INPUT DATA =
theorem scrollEvents_isLcd (c : Cfg) (a : Nat) (bl : Bool) (row d : Nat) (bs : List Byte) :
    ∀ e ∈ scrollEvents c a bl row d bs, e.isLcd = true := by
  rw [scrollEvents]
  split
  · exact isLcd_append (cursorEvents_isLcd c a bl row 0) (charsEvents_isLcd c a bl bs)
  · exact isLcd_flatMap fun i _ => windowEvents_isLcd c a bl row d bs i

end Sys2Proof.Machine
end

EXERCISE REQUIREMENTS =
From the line with "bl row d bs i" through the final line of the records, return each line exactly. Leave out the rest.

OUTPUT OF THE EXERCISE =
  · exact isLcd_flatMap fun i _ => windowEvents_isLcd c a bl row d bs i

end Sys2Proof.Machine
end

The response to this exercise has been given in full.